@[simp] theorem Dev.resetCredits_leads {init d : Dev} (die : Nat) (port : Nat) (h : init.Leads d) : init.Leads (Dev.resetCredits d die port) := by
  simp [Dev.resetCredits, h]

theorem execPerstN_runs (die port : Nat) (s : State) : s.Runs (execPerstN die port s) := by
  unfold execPerstN
  refine State.on_runs fun init => ?_
  have h := Dev.Leads.refl init
  repeat' first
    | with_reducible assumption
    | (intro v; refine (fun hv : init.Leads v => ?_) ?_; rotate_left; subst v)
    | intro _
    | (extract_lets -lift +onlyGivenNames w; revert w)
    | with_reducible apply Dev.raise_leads
    | with_reducible apply Dev.endSessions_leads
    | with_reducible apply Dev.eraseIde_leads
    | with_reducible apply Dev.setFab_leads
    | with_reducible apply Dev.linkOff_leads
    | with_reducible apply Dev.dropPortMessages_leads
    | with_reducible apply Dev.resetCredits_leads
    | (simp [*]; done)
    | split

theorem execFlr_runs (die port : Nat) (ld : Option Nat) (s : State) : s.Runs (execFlr die port ld s) := by
  unfold execFlr
  refine State.on_runs fun init => ?_
  have h := Dev.Leads.refl init
  repeat' first
    | with_reducible assumption
    | (intro v; refine (fun hv : init.Leads v => ?_) ?_; rotate_left; subst v)
    | intro _
    | (extract_lets -lift +onlyGivenNames w; revert w)
    | with_reducible apply Dev.tick_leads
    | with_reducible apply Dev.raiseB_leads
    | with_reducible apply Dev.endSessions_leads
    | (simp [*]; done)
    | split

theorem execIdeCheckFail_runs (die port stream keySlot : Nat) (s : State) : s.Runs (execIdeCheckFail die port stream keySlot s) := by
  unfold execIdeCheckFail
  refine State.on_runs fun init => ?_
  have h := Dev.Leads.refl init
  repeat' first
    | with_reducible assumption
    | (intro v; refine (fun hv : init.Leads v => ?_) ?_; rotate_left; subst v)
    | intro _
    | (extract_lets -lift +onlyGivenNames w; revert w)
    | with_reducible apply Dev.setB_leads
    | with_reducible apply Dev.raise_leads
    | with_reducible apply Dev.setFab_leads
    | (simp [*]; done)
    | split

theorem execFabLinkUp_runs (die port width rate : Nat) (s : State) : s.Runs (execFabLinkUp die port width rate s) := by
  unfold execFabLinkUp
  refine State.on_runs fun init => ?_
  have h := Dev.Leads.refl init
  repeat' first
    | with_reducible assumption
    | (intro v; refine (fun hv : init.Leads v => ?_) ?_; rotate_left; subst v)
    | intro _
    | (extract_lets -lift +onlyGivenNames w; revert w)
    | with_reducible apply Dev.setF_leads
    | with_reducible apply Dev.tick_leads
    | with_reducible apply Dev.setB_leads
    | with_reducible apply Dev.raise_leads
    | (simp [*]; done)
    | split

------------------------------

• DESCRIPTION OF THE TASK:
From the listing above, copy all lines holding the word "execFabLinkUp".

• RESULT OF THE TASK:
theorem execFabLinkUp_runs (die port width rate : Nat) (s : State) : s.Runs (execFabLinkUp die port width rate s) := by
  unfold execFabLinkUp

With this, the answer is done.